By Yaël Ossowski | Florida Watchdog
ST. PETERSBURG — Free speech is a great idea, but it doesn’t extend to military funeral protesters and political smear campaigns.
That’s the attitude of several Florida state lawmakers throwing their weight behind a pair of bills, each establishing restrictions on speech that could be considered either harmful or disgraceful and handing out big penalties for those who run afoul of the established rules.
Florida’s legislative session doesn’t officially begin for another three months, but that hasn’t stopped lawmakers from imposing new rules.
The first bill, SB 114, sponsored by state Sen. Maria Sachs, D-Boca Raton, aims to make it a felony for groups to put out intentionally misleading or false political advertisements.
The push behind Sachs’ bill most likely stems from the barrage of accusations launched her way in the recent election, including claims that she billed luxury limousine companies for public travel expenses and ran up the tab in order to pocket the money.
“It’s gotten to the point where we’ve become overloaded with negative ads that are defamatory and do not directly go back to a candidate,” Sachs told Florida Today. “The law needs to be expanded to bring in electioneering committees to follow the same rules that political candidates follow – and that is truth in politics.”
Her proposal also would require that political candidates file an oath along with every campaign ad, swearing by penalty of perjury that the “content of the political advertisement is truthful,” according to the bill.
If groups run an ad that is found to be libelous or misleading, they could be fined up to $5,000.
“The courts have generally said that you need a free and robust public debate and sometimes that means you’ll have mistaken statements made,” said Timothy Lenz, a professor of political science at Florida Atlantic University in Boca Raton.
He said the proposed law leaves a lot of room for abuse of free speech and expression in politics and would likely be struck down by any court.
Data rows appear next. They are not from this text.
/-- The example words of rule R104 decode to the commands it names, under every parameter set where the pin
each names is present. -/
def Obligations.ExampleWordsDecode : Prop :=
  ∀ c : Params,
    decode c 0x1000 = .ok .init ∧ decode c 0x20A0 = .ok (.start 0xA0) ∧ decode c 0x3000 = .ok .stop ∧
    decode c 0x40A5 = .ok (.writeByte 0xA5) ∧ decode c 0x5100 = .ok (.readByte true) ∧
    decode c 0x6000 = .ok .isPresent ∧ decode c 0x8000 = .ok (.driveSda false) ∧
    decode c 0x9000 = .ok .readSda ∧ decode c 0xA100 = .ok (.driveScl true) ∧
    (c.present .debug = true → decode c 0xC900 = .ok (.setDir .debug true)) ∧
    (c.present .trigger = true → decode c 0xDC00 = .ok (.setLevel .trigger false)) ∧
    decode c 0xE400 = .ok (.getLevel .scl) ∧ decode c 0xF800 = .ok (.pulse .debug)

/-- A command written in the syntax of rule R104 is read back as the same command. -/
def Obligations.AssemblyReadsBack : Prop := ∀ i : Instr, assemble (assemblyOf i) = some i

/-! The step and the host registers (10_state.md, 30_encoding.md, 60_exceptions.md). -/

/-- A host write of a command word is the next step's run of the decoded command: the step takes the access
off the host's queue, appends CmdBegin(w), and is exec of the command (rules R92, R97). The queue is the
model's own (log entry 6). -/
def Obligations.StepRunsDecodedCommand : Prop :=
  ∀ (s : State) (w : Word) (q : List HostStep) (i : Instr), s.Takes → s.host.task = .idle →
    s.host.queue = .write 0x0 16 w :: q → decode s.params w = .ok i →
      step s = exec i { s.dequeued q with trace := s.trace ++ [.cmdBegin w] }

/-- The other steps with no host sequence in progress: with nothing queued a step changes nothing ("between
commands it is idle and keeps all its state", rule R262), and a queued host access is the step's HostWrite or
HostRead (rule R92). The queue is the model's own (log entry 6). -/
def Obligations.StepTakesHostAccesses : Prop :=
  ∀ s : State, s.Takes → s.host.task = .idle →
    (s.host.queue = [] → step s = .next s) ∧
    (∀ off width v q, s.host.queue = .write off width v :: q →
      step s = hostWrite off width v (s.dequeued q)) ∧
    (∀ off width q, s.host.queue = .read off width :: q → step s = hostRead off width (s.dequeued q))
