/-- What exec did where it ended without a model fault, in any environment. -/
theorem exec_done {i : Instr} (hr : s.Ready) (he : exec i s = .next t) (hm : t.mf = none) :
    Done s t i := by
  cases i with
  | init =>
    have e := (needDelay_unfaulted (gate_next he).2.2.2 hm).2
    rw [init_did hr, finish_did hr.2.1] at e
    cases e
    exact ⟨rfl, _, rfl, rfl, rfl⟩
  | start a =>
    have hd := (needDelay_unfaulted (gate_next he).2.2.2 hm).1
    rw [exec_start_run hr hd] at he
    exact done_run hr ⟨_, rfl⟩ (next_inj he) hm
  | stop =>
    have hd := (needDelay_unfaulted (gate_next he).2.2.2 hm).1
    rw [exec_stop_run hr hd] at he
    exact done_run hr rfl (next_inj he) hm
  | writeByte d =>
    have hd := (needDelay_unfaulted (gate_next he).2.2.2 hm).1
    rw [exec_writeByte_run hr hd] at he
    exact done_run hr ⟨_, rfl⟩ (next_inj he) hm
  | readByte last =>
    have hd := (needDelay_unfaulted (gate_next he).2.2.2 hm).1
    rw [exec_readByte_run hr hd] at he
    exact done_run hr ⟨_, rfl, rfl⟩ (next_inj he) hm
  | isPresent =>
    obtain ⟨hd, e⟩ := needDelay_unfaulted (gate_next he).2.2.2 hm
    rw [exec_isPresent_run hr hd (needAddr_unfaulted e hm).1] at he
    exact done_run hr ⟨_, rfl⟩ (next_inj he) hm
  | driveSda b => exact done_run (es := sdaEvents b) hr rfl (next_inj (gate_next he).2.2.2) hm
  | readSda => exact done_run hr ⟨s.level .sda, rfl⟩ (next_inj (gate_next he).2.2.2) hm
  | driveScl b =>
    have e := (needDelay_unfaulted (gate_next he).2.2.2 hm).2
    rw [driveScl_did hr.2.1, finish_did hr.2.1] at e
    cases e
    exact ⟨rfl, _, rfl, rfl, rfl⟩
  | setDir p v =>
    exact done_needPin (.inr rfl) (fun e => done_run hr (.inl rfl) (next_inj e) hm) (gate_next he).2.2.2
  | setLevel p v =>
    exact done_needPin (.inr rfl) (fun e => done_run hr (.inl rfl) (next_inj e) hm) (gate_next he).2.2.2
  | getLevel p =>
    exact done_needPin (.inr rfl) (fun e => done_run hr (.inl ⟨s.level p, rfl⟩) (next_inj e) hm)
      (gate_next he).2.2.2
  | pulse p =>
    have e := pulse_run s [] p
    rw [run_nil, List.nil_append] at e
    have e' := (gate_next he).2.2.2
    rw [e] at e'
    exact done_run hr rfl (next_inj e') hm

end Sys2Proof.Machine
end

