/-- Settles O18: there are no events yet, every value is 0, and memory is canonical as given. -/
theorem resetMeetsInvariant : Obligations.ResetMeetsInvariant :=
  ⟨inv_resetWith _ _ wf_empty, fun c e _ hw => inv_resetWith c e hw⟩

/-! The invariant (rules R35, R36, R72, R98). -/

theorem inv_of_grew (hi : s.Inv) (h : Grew s t) : t.Inv := by
  obtain ⟨hgpio, hresult, hlayout, haddr, hwf⟩ := hi
  obtain ⟨es, htrace, hg, hr⟩ := h.events
  refine ⟨?_, ?_, h.resultOk hlayout, by rw [h.cfgAddr, haddr], h.wf hwf⟩
  · rw [hg, htrace, h.params, replay_append, ← hgpio]
  · rw [hr, htrace, lastResult_append, ← hresult]

theorem inv_setCfgAddr (hi : s.Inv) (v : Word) : (s.setCfgAddr v).Inv := by
  obtain ⟨hgpio, hresult, hlayout, -, hwf⟩ := hi
  refine ⟨hgpio, hresult, hlayout, ?_, hwf⟩
  rw [State.setCfgAddr_cfgAddr]
  ext n hn
  simp

theorem inv_setCfgDelay (hi : s.Inv) (v : Word) : (s.setCfgDelay v).Inv := hi

/-- Settles O19: a step appends events to what the invariant says of the trace, or stores a configuration
register, where only bits 15:8 of CFG_ADDR matter. -/
theorem stepKeepsInvariant : Obligations.StepKeepsInvariant := by
  intro s t hi h
  obtain ⟨-, -, -, hgrew | ⟨v, q, -, -, rfl⟩ | ⟨v, q, -, -, rfl⟩⟩ := step_cases h
  · exact inv_of_grew hi hgrew
  · exact inv_setCfgAddr (inv_of_grew hi (grew_setHost s rfl)) v
  · exact inv_setCfgDelay (inv_of_grew hi (grew_setHost s rfl)) v

/-! The register file, the trace and the constant fields. -/

/-- What every step does to GPIO and the trace, a write of a configuration register being no event. -/
theorem step_events (h : step s = .next t) :
    t.params = s.params ∧ t.env = s.env ∧
      ∃ es : List Event, t.trace = s.trace ++ es ∧ t.gpio = replay s.params s.gpio es := by
  obtain ⟨-, -, -, hgrew | ⟨v, q, -, -, rfl⟩ | ⟨v, q, -, -, rfl⟩⟩ := step_cases h
  · obtain ⟨es, htrace, hg, -⟩ := hgrew.events
    exact ⟨hgrew.params, hgrew.env, es, htrace, hg⟩
  all_goals exact ⟨rfl, rfl, [], by simp, rfl⟩

theorem paramsOk_of_step (h : step s = .next t) : paramsOk s.params = true := (step_cases h).2.2.1

/-- Settles O20: the step's events keep the shape. -/
theorem stepKeepsRegisterShape : Obligations.StepKeepsRegisterShape := by
  intro s t hg h
  obtain ⟨hp, -, es, -, hgpio⟩ := step_events h
  rw [hp, hgpio]
  exact gpioOk_replay (paramsOk_of_step h) hg es

/-- Settles O21: no event writes such a bit. -/
theorem stepKeepsUnboundBits : Obligations.StepKeepsUnboundBits := by
  intro s t r k j hg h hk
  obtain ⟨-, -, es, -, hgpio⟩ := step_events h
  rw [hgpio, testBit_replay_unbound (paramsOk_of_step h) hg hk]

/-- Settles O22: what a step does to the trace is to append its events. -/
theorem stepOnlyAppendsToTrace : Obligations.StepOnlyAppendsToTrace := by
  intro s t h
  obtain ⟨hp, he, es, htrace, -⟩ := step_events h
  exact ⟨⟨es, htrace⟩, hp, he⟩

/-- Settles O23: only the two host writes touch these fields, and each its own register alone. -/
theorem writtenFlagsStaySet : Obligations.WrittenFlagsStaySet := by
  intro s t h
  obtain ⟨-, -, -, hgrew | ⟨v, q, ht, hq, rfl⟩ | ⟨v, q, ht, hq, rfl⟩⟩ := step_cases h
  · exact ⟨hgrew.addrSet.trans, hgrew.delaySet.trans, fun _ => ⟨hgrew.cfgAddr, hgrew.addrSet⟩,
      fun _ => ⟨hgrew.cfgDelay, hgrew.delaySet⟩⟩
  · exact ⟨fun _ => rfl, id, fun hno => absurd ⟨ht, v, by simp [hq]⟩ hno, fun _ => ⟨rfl, rfl⟩⟩
  · exact ⟨id, fun _ => rfl, fun _ => ⟨rfl, rfl⟩, fun hno => absurd ⟨ht, v, by simp [hq]⟩ hno⟩

/-! One register of the file (rule R73). -/

/-- Numbers with no bit in common add without a carry. -/
theorem add_eq_or_of_and_eq_zero {a b : Nat} (h : a &&& b = 0) : a + b = a ||| b := by
  have hadd := BitVec.add_eq_or_of_and_eq_zero (BitVec.ofNat (a + b + 1) a)
    (BitVec.ofNat (a + b + 1) b) (by rw [← BitVec.ofNat_and, h])
  have hsum : a + b < 2 ^ (a + b + 1) := (Nat.lt_succ_self _).trans Nat.lt_two_pow_self
  have ha : a < 2 ^ (a + b + 1) := (Nat.le_add_right a b).trans_lt hsum
  have hb : b < 2 ^ (a + b + 1) := (Nat.le_add_left b a).trans_lt hsum
  simpa [Nat.mod_eq_of_lt, hsum, ha, hb] using congrArg BitVec.toNat hadd

/-- Clearing bit i takes its value off. -/
theorem and_complementAt {w i n : Nat} (hn : n < 2 ^ w) :
    n &&& complementAt w (2 ^ i) = n - (n &&& 2 ^ i) := by
  have hhigh : ∀ j, w ≤ j → n.testBit j = false := fun j hj =>
    Nat.testBit_lt_two_pow (hn.trans_le (Nat.pow_le_pow_right (by omega) hj))
  have hdisjoint : (n &&& complementAt w (2 ^ i)) &&& (n &&& 2 ^ i) = 0 := by
    refine Nat.eq_of_testBit_eq fun j => ?_
    by_cases hj : j < w
    · by_cases hij : i = j <;> simp [testBit_complementAt, hij, hj]
    · simp [hhigh j (by omega)]
  have hcover : (n &&& complementAt w (2 ^ i)) ||| (n &&& 2 ^ i) = n := by
    refine Nat.eq_of_testBit_eq fun j => ?_
    by_cases hj : j < w
    · by_cases hij : i = j <;> simp [testBit_complementAt, hij, hj]
    · simp [hhigh j (by omega)]
  have hsum := add_eq_or_of_and_eq_zero hdisjoint
  omega

/-- Settles O27: one register is written, and a register below 2^W loses the bit by subtraction. -/
theorem readModifyWriteRegister : Obligations.ReadModifyWriteRegister := by
  intro c g r r' p v k hc hg hp
  obtain ⟨i, -, hm, hport⟩ := mask_of_present hc hp
  have hlen := gpioOk_length hg
  have hvalue := and_complementAt (i := i) (memRead_lt hg r (c.port p))
  by_cases h : r' = r ∧ k = c.port p
  · obtain ⟨rfl, rfl⟩ := h
    cases v <;> simp [rmw, memRead_memWrite, hlen, hport, hm, hvalue]
  · rw [if_neg h]
    have h' : ¬ (r = r' ∧ c.port p = k ∧ c.port p < g.length) := fun ⟨h1, h2, _⟩ =>
      h ⟨h1.symm, h2.symm⟩
    cases v <;> simp [rmw, memRead_memWrite, h']

/-- Settles O29: the level of a pin is its bit of IN, and an output's is its output bit. -/
theorem inputRegisterShowsLevels : Obligations.InputRegisterShowsLevels := by
  intro s p ⟨_, _, hc, _⟩ hp
  refine ⟨memReadIn_bit_eq_level hc hp, fun hd => ?_⟩
  cases p with
  | sda => exact level_sda_of_output hd
  | scl => rw [level_scl, if_pos hd]
  | debug => rw [level_debug_or_trigger s (.inl rfl), if_pos hd]
  | trigger => rw [level_debug_or_trigger s (.inr rfl), if_pos hd]

end Sys2Proof.Machine
end

section
/-! The pin commands and the signal commands (rules R124 to R127, R144 to R146): what each does, in any
environment, and the bits of the pins after it. -/

namespace Sys2Proof.Machine

variable {s t : State} {p q : Pin} {v b : Bool} {es es' : List Event} {m : ModelFault}

/-! The bits of the pins after a command (rules R15, R73). -/

theorem dirBit_completed (hr : s.Ready) (hq : s.params.present q = true) (es : List Event) (r : Reply) :
    (s.completed es r).dirBit q = bitAfter .dir q (s.dirBit q) es := dirBit_did hr hq es

theorem outBit_completed (hr : s.Ready) (hq : s.params.present q = true) (es : List Event) (r : Reply) :
    (s.completed es r).outBit q = bitAfter .out q (s.outBit q) es := outBit_did hr hq es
“So many ads are not dealing necessarily with truth or falsities, but interpretation. Even if you were to write a statute that provided for recovery of damages from clear false statements, I’m not sure whether it’d pass muster,” Lenz said.
“You’re dealing with public officials and public figures,” he told Florida Watchdog. “At some point, that means they’ll have to put up with harmful or false statements made about them much less than allegations about their positions on the issues.”
The anti-Westboro law
Another bill tabled this week in Tallahassee by state Sen. Lizbeth Benacquisto, R-Fort Myers, would target “unlawful protesters” at funerals of specific groups.
The federal ban, initially proposed by U.S. Sen.Olympia Snowe, R-Maine, was intended to stop the Topeka, Kan.-based Westboro Baptist Church, which routinely pickets and protests military funerals because they say military deaths are “ordered by God” as a result of “America’s sins,” such as homosexuality, abortion and adultery.
Florida’s proposed law would extend the protest-free radius to 500 feet from the funeral, burial or memorial service of fallen soldiers, first responders, politicians and anyone under the age of 18.
Both the federal and state laws have been proposed in spite of last year’s Supreme Court ruling on protected free speech at military funerals, upheld by a majority on the bench.
“Given that Westboro’s speech was at a public place on a matter of public concern, that speech is entitled to special protection under the First Amendment,” Supreme Court Chief Justice John Roberts wrote in the majority opinion.
‘Picking and choosing speech’
Critics point out both the funeral protest bill and the bill on misleading political ads are taking the wrong attitude toward free speech.
“Surely the Legislature has better things to be doing than working on new ways to limit the speech of Floridians,” said Baylor Johnson, spokesman for the ACLU of Florida. ”Both of these bills clearly have First Amendment implications.”
He said the most important part of the First Amendment to the Constitution protects speech that is considered unsavory by the majority of the population.
“Expression – including unpopular and even ugly expression—is protected by the First Amendment. Laws that broadly restrict the ability of individuals to express themselves, or that target certain kinds of speech based on who is speaking, who is being spoken to, or the content of the speech would be subject to a First Amendment challenge,” Baylor said.
“We don’t believe the answer to ugly or hateful speech is censorship or silencing speakers, especially when the proposed restrictions are so broad that they could rope in and restrict the speech of others. We believe the answer is more speech, and that the role of government is to protect the rights of all to express themselves, not pick and choose what kinds of speech get expressed in our state.
State lawmakers begin their session on March 5 in Tallahassee.